== LISTED RECORDS

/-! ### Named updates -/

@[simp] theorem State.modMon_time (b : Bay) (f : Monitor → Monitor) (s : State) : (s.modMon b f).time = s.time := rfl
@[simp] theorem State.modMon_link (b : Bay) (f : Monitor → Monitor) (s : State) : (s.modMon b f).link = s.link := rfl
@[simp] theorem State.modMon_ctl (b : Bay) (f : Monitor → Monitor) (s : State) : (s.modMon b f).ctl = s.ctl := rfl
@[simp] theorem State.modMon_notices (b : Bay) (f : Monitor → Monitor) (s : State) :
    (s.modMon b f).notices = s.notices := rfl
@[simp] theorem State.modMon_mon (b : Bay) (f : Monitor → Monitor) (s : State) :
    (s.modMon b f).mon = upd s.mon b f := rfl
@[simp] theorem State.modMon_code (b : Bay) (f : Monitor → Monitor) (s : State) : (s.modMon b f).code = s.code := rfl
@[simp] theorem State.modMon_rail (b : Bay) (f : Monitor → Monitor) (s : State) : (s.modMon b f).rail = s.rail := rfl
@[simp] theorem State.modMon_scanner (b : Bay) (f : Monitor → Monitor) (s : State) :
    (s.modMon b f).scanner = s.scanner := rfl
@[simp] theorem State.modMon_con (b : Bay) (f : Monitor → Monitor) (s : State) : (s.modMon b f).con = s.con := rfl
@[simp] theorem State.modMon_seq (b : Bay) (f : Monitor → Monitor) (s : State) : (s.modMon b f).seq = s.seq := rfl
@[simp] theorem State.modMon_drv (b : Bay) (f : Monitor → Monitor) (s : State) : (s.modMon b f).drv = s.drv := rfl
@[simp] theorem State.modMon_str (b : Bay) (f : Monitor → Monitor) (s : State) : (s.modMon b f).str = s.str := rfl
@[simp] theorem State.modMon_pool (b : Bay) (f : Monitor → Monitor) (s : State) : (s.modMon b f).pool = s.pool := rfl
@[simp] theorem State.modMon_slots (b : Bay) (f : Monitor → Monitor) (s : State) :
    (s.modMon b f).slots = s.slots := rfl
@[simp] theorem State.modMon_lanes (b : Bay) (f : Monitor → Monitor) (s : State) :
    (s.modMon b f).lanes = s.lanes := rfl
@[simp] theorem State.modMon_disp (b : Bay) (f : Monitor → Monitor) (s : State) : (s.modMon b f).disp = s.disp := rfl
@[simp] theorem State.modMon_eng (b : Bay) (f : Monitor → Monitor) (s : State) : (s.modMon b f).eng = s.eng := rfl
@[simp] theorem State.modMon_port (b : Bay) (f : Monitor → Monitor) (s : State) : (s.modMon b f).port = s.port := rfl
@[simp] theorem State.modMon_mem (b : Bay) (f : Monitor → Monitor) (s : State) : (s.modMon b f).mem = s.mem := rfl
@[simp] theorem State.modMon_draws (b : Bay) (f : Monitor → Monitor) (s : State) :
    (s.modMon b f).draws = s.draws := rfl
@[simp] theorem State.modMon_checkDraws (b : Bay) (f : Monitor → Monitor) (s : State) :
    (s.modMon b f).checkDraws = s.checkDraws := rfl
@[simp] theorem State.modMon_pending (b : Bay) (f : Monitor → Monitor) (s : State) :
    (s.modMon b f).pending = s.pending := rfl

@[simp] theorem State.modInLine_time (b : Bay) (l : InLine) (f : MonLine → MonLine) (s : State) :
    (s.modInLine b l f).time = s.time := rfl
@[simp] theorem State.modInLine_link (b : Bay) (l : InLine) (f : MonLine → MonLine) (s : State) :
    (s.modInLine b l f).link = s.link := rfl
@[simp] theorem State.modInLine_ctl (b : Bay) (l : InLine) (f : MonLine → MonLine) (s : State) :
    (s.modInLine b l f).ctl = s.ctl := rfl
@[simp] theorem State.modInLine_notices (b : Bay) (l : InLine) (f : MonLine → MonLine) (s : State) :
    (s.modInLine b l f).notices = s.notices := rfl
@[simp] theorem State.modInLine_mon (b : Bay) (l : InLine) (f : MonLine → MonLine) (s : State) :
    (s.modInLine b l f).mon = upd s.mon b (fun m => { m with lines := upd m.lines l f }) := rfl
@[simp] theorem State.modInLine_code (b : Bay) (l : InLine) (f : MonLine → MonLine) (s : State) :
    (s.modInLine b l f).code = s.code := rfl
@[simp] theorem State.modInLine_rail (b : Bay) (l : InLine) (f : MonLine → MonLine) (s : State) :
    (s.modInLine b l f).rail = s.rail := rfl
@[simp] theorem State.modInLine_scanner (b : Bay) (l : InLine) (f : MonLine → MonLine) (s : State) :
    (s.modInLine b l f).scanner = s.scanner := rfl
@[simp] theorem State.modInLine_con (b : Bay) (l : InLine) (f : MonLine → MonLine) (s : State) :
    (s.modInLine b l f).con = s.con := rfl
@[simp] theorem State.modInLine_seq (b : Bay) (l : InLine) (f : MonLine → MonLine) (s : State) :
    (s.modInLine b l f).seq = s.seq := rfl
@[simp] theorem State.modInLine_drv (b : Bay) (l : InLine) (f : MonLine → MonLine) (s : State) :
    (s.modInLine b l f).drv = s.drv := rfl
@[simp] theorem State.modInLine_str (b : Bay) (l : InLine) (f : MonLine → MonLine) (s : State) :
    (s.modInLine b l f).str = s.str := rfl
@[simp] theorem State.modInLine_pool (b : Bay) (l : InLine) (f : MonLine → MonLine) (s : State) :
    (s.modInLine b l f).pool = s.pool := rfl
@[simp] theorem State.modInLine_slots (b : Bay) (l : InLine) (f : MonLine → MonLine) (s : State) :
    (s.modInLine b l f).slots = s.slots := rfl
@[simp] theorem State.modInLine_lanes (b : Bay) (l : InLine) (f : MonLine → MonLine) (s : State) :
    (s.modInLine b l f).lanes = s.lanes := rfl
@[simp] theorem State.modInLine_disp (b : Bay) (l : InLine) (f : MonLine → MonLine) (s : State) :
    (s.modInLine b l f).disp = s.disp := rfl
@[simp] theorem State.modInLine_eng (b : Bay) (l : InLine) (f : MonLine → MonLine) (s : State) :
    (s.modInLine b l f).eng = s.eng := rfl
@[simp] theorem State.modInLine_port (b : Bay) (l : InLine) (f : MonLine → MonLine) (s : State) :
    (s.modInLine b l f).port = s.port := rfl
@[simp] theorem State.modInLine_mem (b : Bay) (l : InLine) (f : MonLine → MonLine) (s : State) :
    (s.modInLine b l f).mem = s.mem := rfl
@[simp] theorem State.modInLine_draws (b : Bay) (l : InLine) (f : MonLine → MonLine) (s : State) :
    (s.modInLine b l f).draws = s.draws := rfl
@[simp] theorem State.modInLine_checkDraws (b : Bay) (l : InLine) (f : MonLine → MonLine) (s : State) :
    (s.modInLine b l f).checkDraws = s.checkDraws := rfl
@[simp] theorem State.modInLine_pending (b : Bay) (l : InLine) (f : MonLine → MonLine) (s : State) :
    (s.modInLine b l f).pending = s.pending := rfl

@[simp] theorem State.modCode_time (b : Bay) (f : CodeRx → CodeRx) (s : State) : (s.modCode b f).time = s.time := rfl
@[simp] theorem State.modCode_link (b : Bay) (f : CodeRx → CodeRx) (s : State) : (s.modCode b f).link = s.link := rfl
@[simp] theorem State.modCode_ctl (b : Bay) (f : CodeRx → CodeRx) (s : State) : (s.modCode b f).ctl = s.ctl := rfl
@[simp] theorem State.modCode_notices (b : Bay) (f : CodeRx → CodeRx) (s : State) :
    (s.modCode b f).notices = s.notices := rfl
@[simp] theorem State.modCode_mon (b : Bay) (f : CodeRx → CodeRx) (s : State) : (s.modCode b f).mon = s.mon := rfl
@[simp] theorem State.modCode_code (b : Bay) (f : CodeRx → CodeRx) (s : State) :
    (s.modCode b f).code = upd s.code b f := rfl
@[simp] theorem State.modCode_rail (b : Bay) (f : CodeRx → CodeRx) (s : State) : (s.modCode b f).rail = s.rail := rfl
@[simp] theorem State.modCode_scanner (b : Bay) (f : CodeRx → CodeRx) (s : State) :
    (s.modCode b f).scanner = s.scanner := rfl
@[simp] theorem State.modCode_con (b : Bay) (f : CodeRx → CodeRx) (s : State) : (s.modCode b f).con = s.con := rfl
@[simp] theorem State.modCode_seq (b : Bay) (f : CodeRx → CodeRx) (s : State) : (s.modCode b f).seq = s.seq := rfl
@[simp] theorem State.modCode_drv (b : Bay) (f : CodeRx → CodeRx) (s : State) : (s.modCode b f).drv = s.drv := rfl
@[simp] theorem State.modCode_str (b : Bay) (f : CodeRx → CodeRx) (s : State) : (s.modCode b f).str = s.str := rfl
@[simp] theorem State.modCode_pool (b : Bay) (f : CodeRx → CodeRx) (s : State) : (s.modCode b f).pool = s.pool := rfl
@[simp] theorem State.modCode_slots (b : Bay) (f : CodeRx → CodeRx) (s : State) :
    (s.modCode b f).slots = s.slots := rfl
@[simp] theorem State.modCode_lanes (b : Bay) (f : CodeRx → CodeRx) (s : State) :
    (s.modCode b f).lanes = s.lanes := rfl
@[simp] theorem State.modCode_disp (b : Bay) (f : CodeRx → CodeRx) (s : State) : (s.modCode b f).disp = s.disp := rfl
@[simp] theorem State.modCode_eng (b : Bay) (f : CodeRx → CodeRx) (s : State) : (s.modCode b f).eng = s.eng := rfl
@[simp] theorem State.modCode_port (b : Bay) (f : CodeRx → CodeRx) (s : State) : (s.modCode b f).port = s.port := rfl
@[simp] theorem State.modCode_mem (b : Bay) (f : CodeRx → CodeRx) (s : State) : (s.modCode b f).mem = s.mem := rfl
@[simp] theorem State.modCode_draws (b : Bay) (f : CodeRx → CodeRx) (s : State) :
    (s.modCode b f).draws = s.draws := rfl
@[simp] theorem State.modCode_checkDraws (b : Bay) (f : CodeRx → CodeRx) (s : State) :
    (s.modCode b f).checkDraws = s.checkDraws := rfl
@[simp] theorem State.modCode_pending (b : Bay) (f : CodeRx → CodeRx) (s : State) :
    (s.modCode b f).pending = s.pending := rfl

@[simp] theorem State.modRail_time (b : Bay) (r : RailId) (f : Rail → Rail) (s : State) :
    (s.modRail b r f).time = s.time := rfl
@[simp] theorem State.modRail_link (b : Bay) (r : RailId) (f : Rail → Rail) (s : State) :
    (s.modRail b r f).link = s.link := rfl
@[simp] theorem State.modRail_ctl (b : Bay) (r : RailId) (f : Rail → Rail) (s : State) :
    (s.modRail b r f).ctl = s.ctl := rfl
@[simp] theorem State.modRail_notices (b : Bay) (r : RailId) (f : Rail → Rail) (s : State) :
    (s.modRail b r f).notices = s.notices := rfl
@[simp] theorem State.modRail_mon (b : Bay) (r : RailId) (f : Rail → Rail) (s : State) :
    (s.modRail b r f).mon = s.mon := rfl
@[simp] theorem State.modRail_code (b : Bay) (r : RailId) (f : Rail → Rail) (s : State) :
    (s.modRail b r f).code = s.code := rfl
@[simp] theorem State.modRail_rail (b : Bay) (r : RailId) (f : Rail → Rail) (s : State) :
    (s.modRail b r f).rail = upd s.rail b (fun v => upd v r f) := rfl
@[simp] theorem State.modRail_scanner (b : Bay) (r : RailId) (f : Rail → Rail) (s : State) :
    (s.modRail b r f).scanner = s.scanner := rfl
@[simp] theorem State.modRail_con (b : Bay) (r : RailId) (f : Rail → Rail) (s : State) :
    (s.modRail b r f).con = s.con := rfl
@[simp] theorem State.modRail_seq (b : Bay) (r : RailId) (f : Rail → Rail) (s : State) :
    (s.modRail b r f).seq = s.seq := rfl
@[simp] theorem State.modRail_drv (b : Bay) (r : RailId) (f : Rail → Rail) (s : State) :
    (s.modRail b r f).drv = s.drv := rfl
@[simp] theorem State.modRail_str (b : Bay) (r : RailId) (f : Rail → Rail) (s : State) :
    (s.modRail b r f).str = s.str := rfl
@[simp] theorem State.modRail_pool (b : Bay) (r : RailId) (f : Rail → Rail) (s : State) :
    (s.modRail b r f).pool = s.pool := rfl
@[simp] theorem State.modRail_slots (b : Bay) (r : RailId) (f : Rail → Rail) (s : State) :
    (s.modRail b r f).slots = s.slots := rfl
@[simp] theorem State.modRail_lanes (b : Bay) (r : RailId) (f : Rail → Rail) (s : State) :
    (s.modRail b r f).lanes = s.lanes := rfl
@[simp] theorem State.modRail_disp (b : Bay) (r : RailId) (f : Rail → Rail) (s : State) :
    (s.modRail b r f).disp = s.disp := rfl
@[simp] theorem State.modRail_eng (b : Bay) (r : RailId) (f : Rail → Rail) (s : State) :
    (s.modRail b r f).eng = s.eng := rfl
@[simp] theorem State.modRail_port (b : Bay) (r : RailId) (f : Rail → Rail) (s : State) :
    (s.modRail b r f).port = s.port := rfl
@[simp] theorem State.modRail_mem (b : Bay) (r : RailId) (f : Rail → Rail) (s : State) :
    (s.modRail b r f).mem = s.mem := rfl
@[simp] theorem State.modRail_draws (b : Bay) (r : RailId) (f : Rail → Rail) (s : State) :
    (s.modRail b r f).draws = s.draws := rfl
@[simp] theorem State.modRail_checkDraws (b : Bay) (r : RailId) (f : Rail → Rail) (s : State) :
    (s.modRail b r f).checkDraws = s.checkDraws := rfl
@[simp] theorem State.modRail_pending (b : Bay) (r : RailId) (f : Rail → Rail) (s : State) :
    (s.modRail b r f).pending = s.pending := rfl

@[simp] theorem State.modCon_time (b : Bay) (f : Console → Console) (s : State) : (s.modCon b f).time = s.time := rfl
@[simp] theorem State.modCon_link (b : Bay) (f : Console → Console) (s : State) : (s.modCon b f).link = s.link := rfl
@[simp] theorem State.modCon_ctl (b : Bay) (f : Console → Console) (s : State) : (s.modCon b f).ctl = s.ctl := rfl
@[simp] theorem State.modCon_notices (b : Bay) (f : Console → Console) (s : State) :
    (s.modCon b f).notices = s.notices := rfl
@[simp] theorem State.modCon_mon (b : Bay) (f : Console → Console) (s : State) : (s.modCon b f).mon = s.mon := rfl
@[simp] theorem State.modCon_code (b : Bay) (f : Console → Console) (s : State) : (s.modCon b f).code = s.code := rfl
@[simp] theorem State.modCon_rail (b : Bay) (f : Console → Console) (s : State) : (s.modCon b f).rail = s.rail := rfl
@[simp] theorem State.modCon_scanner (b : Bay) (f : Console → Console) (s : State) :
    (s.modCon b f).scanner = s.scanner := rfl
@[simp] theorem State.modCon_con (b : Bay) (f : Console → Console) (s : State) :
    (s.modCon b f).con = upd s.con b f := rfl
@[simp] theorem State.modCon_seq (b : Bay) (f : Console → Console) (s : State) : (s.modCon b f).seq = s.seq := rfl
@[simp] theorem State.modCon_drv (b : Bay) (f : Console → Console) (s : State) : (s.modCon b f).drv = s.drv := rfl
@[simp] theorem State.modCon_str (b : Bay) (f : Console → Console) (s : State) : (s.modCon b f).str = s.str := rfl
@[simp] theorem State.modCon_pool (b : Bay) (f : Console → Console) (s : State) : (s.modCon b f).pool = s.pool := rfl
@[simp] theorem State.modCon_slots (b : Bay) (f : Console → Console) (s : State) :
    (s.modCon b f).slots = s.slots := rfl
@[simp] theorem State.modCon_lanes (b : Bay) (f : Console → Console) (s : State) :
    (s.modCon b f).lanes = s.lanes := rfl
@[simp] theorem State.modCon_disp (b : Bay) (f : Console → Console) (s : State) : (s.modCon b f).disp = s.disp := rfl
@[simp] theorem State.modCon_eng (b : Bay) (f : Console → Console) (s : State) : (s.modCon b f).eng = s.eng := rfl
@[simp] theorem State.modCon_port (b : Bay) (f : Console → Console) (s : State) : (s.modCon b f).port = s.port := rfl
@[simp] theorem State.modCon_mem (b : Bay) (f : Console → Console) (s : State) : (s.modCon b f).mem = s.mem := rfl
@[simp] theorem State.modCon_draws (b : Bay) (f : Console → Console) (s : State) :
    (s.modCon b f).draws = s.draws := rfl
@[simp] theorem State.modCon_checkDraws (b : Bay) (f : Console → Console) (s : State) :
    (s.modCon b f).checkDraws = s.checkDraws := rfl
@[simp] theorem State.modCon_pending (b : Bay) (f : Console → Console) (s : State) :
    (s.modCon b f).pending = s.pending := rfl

====
== LISTED RECORDS

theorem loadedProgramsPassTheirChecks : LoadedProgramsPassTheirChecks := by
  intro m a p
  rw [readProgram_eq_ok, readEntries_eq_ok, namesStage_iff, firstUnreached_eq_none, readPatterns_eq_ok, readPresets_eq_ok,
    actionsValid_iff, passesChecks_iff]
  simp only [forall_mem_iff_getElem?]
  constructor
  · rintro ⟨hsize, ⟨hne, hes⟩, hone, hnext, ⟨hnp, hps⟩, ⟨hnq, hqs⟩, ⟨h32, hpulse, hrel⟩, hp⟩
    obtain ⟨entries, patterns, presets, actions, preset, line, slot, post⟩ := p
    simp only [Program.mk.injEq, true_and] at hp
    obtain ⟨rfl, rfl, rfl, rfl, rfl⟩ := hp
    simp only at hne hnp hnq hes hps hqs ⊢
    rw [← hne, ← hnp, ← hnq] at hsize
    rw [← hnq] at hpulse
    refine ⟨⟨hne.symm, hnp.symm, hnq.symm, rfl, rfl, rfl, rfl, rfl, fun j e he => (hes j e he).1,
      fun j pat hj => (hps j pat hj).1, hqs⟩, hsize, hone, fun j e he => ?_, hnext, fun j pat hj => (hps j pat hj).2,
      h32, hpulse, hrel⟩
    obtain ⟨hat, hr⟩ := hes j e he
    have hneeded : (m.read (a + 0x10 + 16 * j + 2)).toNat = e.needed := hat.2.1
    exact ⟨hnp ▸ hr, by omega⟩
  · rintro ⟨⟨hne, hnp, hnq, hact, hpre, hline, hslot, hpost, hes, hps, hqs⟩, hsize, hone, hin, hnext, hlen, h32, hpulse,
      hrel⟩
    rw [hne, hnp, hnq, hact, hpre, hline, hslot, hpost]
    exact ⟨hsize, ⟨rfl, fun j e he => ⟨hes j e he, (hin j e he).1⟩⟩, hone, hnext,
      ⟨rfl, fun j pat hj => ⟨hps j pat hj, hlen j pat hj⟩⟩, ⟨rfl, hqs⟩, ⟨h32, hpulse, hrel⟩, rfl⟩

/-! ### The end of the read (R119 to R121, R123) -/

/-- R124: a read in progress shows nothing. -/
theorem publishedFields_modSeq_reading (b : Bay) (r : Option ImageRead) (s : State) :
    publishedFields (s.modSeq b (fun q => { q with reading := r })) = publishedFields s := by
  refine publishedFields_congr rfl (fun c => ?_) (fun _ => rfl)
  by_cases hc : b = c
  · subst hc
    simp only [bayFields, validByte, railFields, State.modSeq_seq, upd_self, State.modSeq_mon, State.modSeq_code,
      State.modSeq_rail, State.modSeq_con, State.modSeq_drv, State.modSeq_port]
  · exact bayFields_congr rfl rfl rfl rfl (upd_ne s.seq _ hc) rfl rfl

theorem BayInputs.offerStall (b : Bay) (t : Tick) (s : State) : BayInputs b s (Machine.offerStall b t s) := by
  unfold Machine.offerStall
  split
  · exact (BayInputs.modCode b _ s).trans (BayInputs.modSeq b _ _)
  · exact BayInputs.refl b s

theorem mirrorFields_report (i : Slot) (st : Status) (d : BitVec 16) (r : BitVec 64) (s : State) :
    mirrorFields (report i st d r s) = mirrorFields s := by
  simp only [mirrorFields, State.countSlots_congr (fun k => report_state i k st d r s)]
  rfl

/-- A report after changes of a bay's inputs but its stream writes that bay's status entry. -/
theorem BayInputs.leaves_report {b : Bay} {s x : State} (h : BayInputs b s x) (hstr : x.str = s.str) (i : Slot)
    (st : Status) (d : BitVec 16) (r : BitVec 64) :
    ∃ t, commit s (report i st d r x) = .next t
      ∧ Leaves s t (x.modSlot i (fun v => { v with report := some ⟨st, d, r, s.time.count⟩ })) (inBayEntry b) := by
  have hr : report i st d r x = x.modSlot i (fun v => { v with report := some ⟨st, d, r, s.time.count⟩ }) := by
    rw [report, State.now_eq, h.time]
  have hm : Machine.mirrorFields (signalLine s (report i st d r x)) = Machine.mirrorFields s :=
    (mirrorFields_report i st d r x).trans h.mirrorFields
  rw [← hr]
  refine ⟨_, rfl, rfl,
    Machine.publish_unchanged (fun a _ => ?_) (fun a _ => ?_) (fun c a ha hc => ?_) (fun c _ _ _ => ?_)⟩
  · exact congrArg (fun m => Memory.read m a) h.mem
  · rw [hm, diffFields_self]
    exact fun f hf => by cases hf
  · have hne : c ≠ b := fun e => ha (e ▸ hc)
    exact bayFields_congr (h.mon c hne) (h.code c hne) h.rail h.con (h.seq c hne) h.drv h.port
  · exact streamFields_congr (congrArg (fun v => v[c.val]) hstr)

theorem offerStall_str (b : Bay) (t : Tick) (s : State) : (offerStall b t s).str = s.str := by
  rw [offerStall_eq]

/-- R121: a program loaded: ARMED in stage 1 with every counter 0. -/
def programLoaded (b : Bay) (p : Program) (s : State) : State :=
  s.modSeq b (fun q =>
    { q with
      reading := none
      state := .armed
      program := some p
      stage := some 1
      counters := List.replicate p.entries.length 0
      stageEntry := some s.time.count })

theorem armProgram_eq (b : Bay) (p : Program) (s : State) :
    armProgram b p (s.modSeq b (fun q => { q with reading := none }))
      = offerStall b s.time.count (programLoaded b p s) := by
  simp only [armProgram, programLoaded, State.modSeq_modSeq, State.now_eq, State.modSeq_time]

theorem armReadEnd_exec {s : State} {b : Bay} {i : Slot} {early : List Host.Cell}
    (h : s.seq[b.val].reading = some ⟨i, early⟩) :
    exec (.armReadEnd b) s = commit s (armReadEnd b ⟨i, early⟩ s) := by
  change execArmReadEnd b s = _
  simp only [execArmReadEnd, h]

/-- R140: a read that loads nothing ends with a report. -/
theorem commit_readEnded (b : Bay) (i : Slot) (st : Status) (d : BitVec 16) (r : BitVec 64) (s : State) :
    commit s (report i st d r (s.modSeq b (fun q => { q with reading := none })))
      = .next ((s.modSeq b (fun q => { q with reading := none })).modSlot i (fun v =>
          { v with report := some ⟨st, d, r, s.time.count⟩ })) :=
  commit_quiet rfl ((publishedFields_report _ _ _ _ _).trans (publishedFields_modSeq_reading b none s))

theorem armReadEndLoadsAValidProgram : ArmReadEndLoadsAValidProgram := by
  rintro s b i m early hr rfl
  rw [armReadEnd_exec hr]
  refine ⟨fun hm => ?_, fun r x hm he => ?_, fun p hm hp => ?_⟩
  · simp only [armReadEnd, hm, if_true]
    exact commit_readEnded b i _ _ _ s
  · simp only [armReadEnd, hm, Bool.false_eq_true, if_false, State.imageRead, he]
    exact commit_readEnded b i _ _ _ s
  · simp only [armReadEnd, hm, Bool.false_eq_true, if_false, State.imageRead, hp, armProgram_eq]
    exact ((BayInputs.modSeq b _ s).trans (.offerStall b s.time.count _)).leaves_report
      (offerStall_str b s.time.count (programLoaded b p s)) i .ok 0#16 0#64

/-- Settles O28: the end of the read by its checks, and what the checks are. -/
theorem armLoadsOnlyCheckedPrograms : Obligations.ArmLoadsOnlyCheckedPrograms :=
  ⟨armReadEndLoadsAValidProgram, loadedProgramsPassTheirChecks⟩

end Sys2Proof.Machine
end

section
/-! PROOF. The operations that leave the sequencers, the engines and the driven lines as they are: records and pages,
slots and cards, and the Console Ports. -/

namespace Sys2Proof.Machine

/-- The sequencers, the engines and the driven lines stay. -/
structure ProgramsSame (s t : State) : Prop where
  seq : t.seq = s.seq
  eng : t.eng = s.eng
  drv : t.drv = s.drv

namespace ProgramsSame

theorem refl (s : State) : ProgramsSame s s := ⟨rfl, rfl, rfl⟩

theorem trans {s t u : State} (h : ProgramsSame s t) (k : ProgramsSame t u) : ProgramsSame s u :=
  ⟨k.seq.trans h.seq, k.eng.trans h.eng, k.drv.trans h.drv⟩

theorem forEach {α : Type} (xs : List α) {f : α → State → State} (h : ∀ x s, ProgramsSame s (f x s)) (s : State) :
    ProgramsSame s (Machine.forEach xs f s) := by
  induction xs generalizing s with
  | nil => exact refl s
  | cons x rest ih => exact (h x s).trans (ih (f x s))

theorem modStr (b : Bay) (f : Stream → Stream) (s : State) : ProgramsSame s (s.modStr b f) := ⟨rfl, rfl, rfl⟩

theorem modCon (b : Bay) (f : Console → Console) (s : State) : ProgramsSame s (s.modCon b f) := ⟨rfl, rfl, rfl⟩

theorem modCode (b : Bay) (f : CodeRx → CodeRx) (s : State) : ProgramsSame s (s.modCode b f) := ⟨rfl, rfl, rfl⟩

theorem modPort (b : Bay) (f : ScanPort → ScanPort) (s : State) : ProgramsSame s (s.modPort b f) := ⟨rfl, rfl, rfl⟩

====

## [EXERCISE DIRECTIONS]
Copy out, word for word, the part of the entries above that begins at the line with "(s.modRail b r f).str = s.str := rfl" and ends at the line with "(s.modRail b r f).pending", including both.

## [RESPONSE FOR THIS EXERCISE]
    (s.modRail b r f).str = s.str := rfl
@[simp] theorem State.modRail_pool (b : Bay) (r : RailId) (f : Rail → Rail) (s : State) :
    (s.modRail b r f).pool = s.pool := rfl
@[simp] theorem State.modRail_slots (b : Bay) (r : RailId) (f : Rail → Rail) (s : State) :
    (s.modRail b r f).slots = s.slots := rfl
@[simp] theorem State.modRail_lanes (b : Bay) (r : RailId) (f : Rail → Rail) (s : State) :
    (s.modRail b r f).lanes = s.lanes := rfl
@[simp] theorem State.modRail_disp (b : Bay) (r : RailId) (f : Rail → Rail) (s : State) :
    (s.modRail b r f).disp = s.disp := rfl
@[simp] theorem State.modRail_eng (b : Bay) (r : RailId) (f : Rail → Rail) (s : State) :
    (s.modRail b r f).eng = s.eng := rfl
@[simp] theorem State.modRail_port (b : Bay) (r : RailId) (f : Rail → Rail) (s : State) :
    (s.modRail b r f).port = s.port := rfl
@[simp] theorem State.modRail_mem (b : Bay) (r : RailId) (f : Rail → Rail) (s : State) :
    (s.modRail b r f).mem = s.mem := rfl
@[simp] theorem State.modRail_draws (b : Bay) (r : RailId) (f : Rail → Rail) (s : State) :
    (s.modRail b r f).draws = s.draws := rfl
@[simp] theorem State.modRail_checkDraws (b : Bay) (r : RailId) (f : Rail → Rail) (s : State) :
    (s.modRail b r f).checkDraws = s.checkDraws := rfl
@[simp] theorem State.modRail_pending (b : Bay) (r : RailId) (f : Rail → Rail) (s : State) :
    (s.modRail b r f).pending = s.pending := rfl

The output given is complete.